- What to work on: Every line in the records below between the one holding "DEFINITION. The forecast" and the one holding "(R223, R234). -/", inclusive, is to be set down exactly; all other lines are to be left out.

- Supplied data:
-- ==== Sys2Proof/Machine/Fcst.lean ====
section
/-!
DEFINITION. The forecast (R222 to R254): banks and their commands, sealing and verification, delivery of
entries, the commit and the bell, and skew counts.
-/
namespace Sys2Proof.Machine
open Sys2Proof

/-! ### Banks and headers -/

/-- A bank's record. -/
def fbank (s : State) (b : BitVec 1) : Bank := if b = 0 then s.fcst.b0 else s.fcst.b1

/-- Writes a bank's record. -/
def setFbank (b : BitVec 1) (x : Bank) (s : State) : State :=
  { s with fcst := if b = 0 then { s.fcst with b0 := x } else { s.fcst with b1 := x } }

/-- Base of a bank's entries and of its header in the data-port window (R234). -/
def entriesBase (b : BitVec 1) : Nat := if b = 0 then 0 else 0x200000
def headerBase (b : BitVec 1) : Nat := 0x400000 + 0x40 * b.toNat

/-- Entries that a bank holds (R222). -/
def bankSize (s : State) : Nat := if s.fcst.single then 524288 else 262144

/-- Header fields (R235). -/
def hdrCount (s : State) (b : BitVec 1) : Nat := memNat s.data (headerBase b + 8) 4
def hdrPeriod (s : State) (b : BitVec 1) : Nat := memNat s.data (headerBase b + 12) 2
def hdrF64 (s : State) (b : BitVec 1) : Nat := memNat s.data (headerBase b + 14) 2
def hdrG16 (s : State) (b : BitVec 1) : Nat := memNat s.data (headerBase b + 16) 2

/-- Entry i of a bank, 64 bits (R223, R234). -/
def entryAt (s : State) (b : BitVec 1) (i : Nat) : Nat := memNat s.data (entriesBase b + 8 * i) 8

/-- Fields of an entry (R223). -/
def enOffset (e : Nat) : Nat := e / 2 ^ 40
def enFlock (e : Nat) : Nat := e / 2 ^ 31 % 2 ^ 9
def enAction (e : Nat) : Nat := e / 2 ^ 27 % 16
def enParam (e : Nat) : Nat := e / 2 ^ 16 % 2 ^ 11
def enMask (e : Nat) : Nat := e % 2 ^ 16

/-- PARAM is one that R224 lists for the action. -/
def paramOk (act p : Nat) : Bool :=
  if act = 1 then 1 ≤ p / 128 && p / 128 ≤ 8 && 1 ≤ p % 128
  else if act = 2 then p ≤ 40
  else if act = 3 then 1 ≤ p && p ≤ 7
  else if act = 4 then 1 ≤ p && p ≤ 3
  else if act = 5 then 1 ≤ p
  else false

/-- R239 code 6, for one entry: F and G of the header, and the end of the period in ticks. -/
def entryOk (s : State) (f g per e : Nat) : Bool :=
  enAction e = 0 && enOffset e < per * f ||
  (paramOk (enAction e) (enParam e) && (enFlock e < s.build.flocks || enFlock e = 0x1FF) && enMask e ≠ 0 &&
   enOffset e < per * f && enOffset e % f < f - g &&
   (enAction e ≠ 5 || enOffset e % f + 4 * enParam e ≤ f - g))

/-- The first index below n at which a test fails. -/
def firstBad (n : Nat) (ok : Nat → Bool) : Option Nat := (List.range n).find? (fun i => !ok i)

/-- R239, codes 3 to 9 in the table's order: the result code and the failing index. -/
def checkSeal (s : State) (b : BitVec 1) : Nat × Nat :=
  let h := headerBase b
  let cnt := hdrCount s b
  let f := 64 * hdrF64 s b
  let g := 16 * hdrG16 s b
  let per := hdrPeriod s b
  let en := entryAt s b
  if memNat s.data h 4 ≠ 0x54534346 || memNat s.data (h + 4) 2 ≠ 2 || cnt = 0 || bankSize s < cnt ||
     1 < memNat s.data (h + 18) 1 || 1 < memNat s.data (h + 19) 1 then (3, 0)
  else if per = 0 || 16384 < per || !fgValid (hdrF64 s b) (hdrG16 s b) || 16777216 < per * f then (4, 0)
  else if memNat s.data (h + 19) 1 = 1 &&
          !(s.xing.manifestReady && decide (memNat s.data (h + 24) 4 = leNat ((s.xing.manifest.drop 60).take 4))) then (5, 0)
  else match firstBad cnt (fun i => entryOk s f g per (en i)) with
    | some i => (6, i)
    | none => match firstBad cnt (fun i => i = 0 || enOffset (en (i - 1)) ≤ enOffset (en i)) with
      | some i => (7, i)
      | none => match firstBad cnt (fun i => i < 16 || enOffset (en (i - 16)) < enOffset (en i)) with
        | some i => (8, i)
        | none =>
          if memWord s.data (h + 60) = crc32c (memRead s.data h 60 ++ memRead s.data (entriesBase b) (8 * cnt)) then (0, 0) else (9, 0)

- Solution to this task:
DEFINITION. The forecast (R222 to R254): banks and their commands, sealing and verification, delivery of
entries, the commit and the bell, and skew counts.
-/
namespace Sys2Proof.Machine
open Sys2Proof

/-! ### Banks and headers -/

/-- A bank's record. -/
def fbank (s : State) (b : BitVec 1) : Bank := if b = 0 then s.fcst.b0 else s.fcst.b1

/-- Writes a bank's record. -/
def setFbank (b : BitVec 1) (x : Bank) (s : State) : State :=
  { s with fcst := if b = 0 then { s.fcst with b0 := x } else { s.fcst with b1 := x } }

/-- Base of a bank's entries and of its header in the data-port window (R234). -/
def entriesBase (b : BitVec 1) : Nat := if b = 0 then 0 else 0x200000
def headerBase (b : BitVec 1) : Nat := 0x400000 + 0x40 * b.toNat

/-- Entries that a bank holds (R222). -/
def bankSize (s : State) : Nat := if s.fcst.single then 524288 else 262144

/-- Header fields (R235). -/
def hdrCount (s : State) (b : BitVec 1) : Nat := memNat s.data (headerBase b + 8) 4
def hdrPeriod (s : State) (b : BitVec 1) : Nat := memNat s.data (headerBase b + 12) 2
def hdrF64 (s : State) (b : BitVec 1) : Nat := memNat s.data (headerBase b + 14) 2
def hdrG16 (s : State) (b : BitVec 1) : Nat := memNat s.data (headerBase b + 16) 2

/-- Entry i of a bank, 64 bits (R223, R234). -/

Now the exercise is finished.